Exercise requirements
List all lines of the data containing the word "hstale".

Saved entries

--- START ---

/-- The step of a stale operation word faults before it runs anything. -/
theorem step_stale {s : State} (hs : s.runsNext = true) (heven : isOdd s.pc = false)
    (h : s.staleWord s.pc = true) : step s = .fault .prefetchHazard := by
  have hx : fetch16 s.sampleLine.beginStep.latchTrace =
      .error (.fault .prefetchHazard) s.sampleLine.beginStep.latchTrace := by
    refine fetch16_stale ?_ ?_
    · simpa using heven
    · simpa [State.staleWord, State.staleByte, State.inWindow] using h
  rw [step_of_runsNext hs, executeInstruction, hx]
  rfl

/-- Settles O48: each form of the first list begins with a fetch, and each of the second with its operand. -/
theorem prefetchHazardFaults : Obligations.PrefetchHazardFaults := by
  unfold Obligations.PrefetchHazardFaults
  intro s k heven hk hstored hpc
  have hstale : s.staleWord s.pc = true := Bool.or_eq_true_iff.mpr
    (hpc.imp (State.staleByte_of_stored hk hstored) (State.staleByte_of_stored hk hstored))
  have h : fetch16 s = .error (.fault .prefetchHazard) s := fetch16_stale heven hstale
  refine ⟨h, fun hs => step_stale hs heven hstale, fun c n dir sz ea => ⟨?_, fun hw => ?_⟩⟩
  · simp only [List.forall_mem_cons, List.not_mem_nil, false_imp_iff, implies_true, and_true]
    exact ⟨run_branchTarget_fault h _, run_branchTarget_fault h _, run_branchTarget_fault h _, run_fetch16_fault h _,
      run_fetch16_fault h _, run_fetch16_fault h _, run_fetch16_fault h _, run_fetch16_fault h _, run_fetch16_fault h _,
      run_fetch16_fault h _, run_fetch16_fault h _, run_immediate_fault h sz _, run_immediate_fault h sz _,
      run_immediate_fault h sz _, run_immediate_fault h sz _, run_immediate_fault h sz _, run_immediate_fault h sz _,
      run_staticBit_fault h _, run_staticBit_fault h _, run_staticBit_fault h _, run_staticBit_fault h _⟩
  · simp only [List.forall_mem_cons, List.not_mem_nil, false_imp_iff, implies_true, and_true]
    exact ⟨run_readEa_fault h hw _, run_modifyEa_fault h hw _, run_readEa_fault h hw _, run_modifyEa_fault h hw _,
      run_readEa_fault h hw _⟩

end Sys2Proof.Machine
end

section
/-! PROOFS. Privileged instructions (49_system_control.md R340; 60_exceptions.md R405), the status register (R341–R351), the
control registers (R352, R353, R360) and MOVES (R361): in supervisor mode a privileged body is what follows its check, in
user mode the check alone. -/

namespace Sys2Proof.Machine

/-! The check of the mode. -/

theorem privileged_bind {α : Type} {f : Unit → M α} {s : State} (h : s.sBit = true) : (privileged >>= f) s = f () s := by
  simp [privileged, h]

theorem run_privileged {f : Unit → M Unit} {s : State} (h : s.sBit = true) :
    run (privileged >>= f) s = run (f ()) s := by rw [run, privileged_bind h, ← run]

/-- What starts with the check of the mode is a privilege violation in user mode, whatever follows (R340). -/
theorem run_privileged_user {f : Unit → M Unit} {s : State} (hu : s.sBit = false) (he : s.entryReady 8 = true) :
    run (privileged >>= f) s = .next (s.entry 8 (s.pc - 2) none) := by
  have hx : (privileged >>= f) s = .error (.exception 8 s.ipc) s := by simp [privileged, hu]
  exact run_raise hx he

theorem run_onM68010_privileged_user {f : Unit → Unit → M Unit} {s : State} (hv : s.cfg.variant = .m68010)
    (hu : s.sBit = false) (he : s.entryReady 8 = true) :
    run (onM68010 >>= fun x => privileged >>= f x) s = .next (s.entry 8 (s.pc - 2) none) := by
  rw [run, onM68010_bind hv, ← run, run_privileged_user hu he]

--- END ---

Output for this exercise
  have hstale : s.staleWord s.pc = true := Bool.or_eq_true_iff.mpr
  have h : fetch16 s = .error (.fault .prefetchHazard) s := fetch16_stale heven hstale
  refine ⟨h, fun hs => step_stale hs heven hstale, fun c n dir sz ea => ⟨?_, fun hw => ?_⟩⟩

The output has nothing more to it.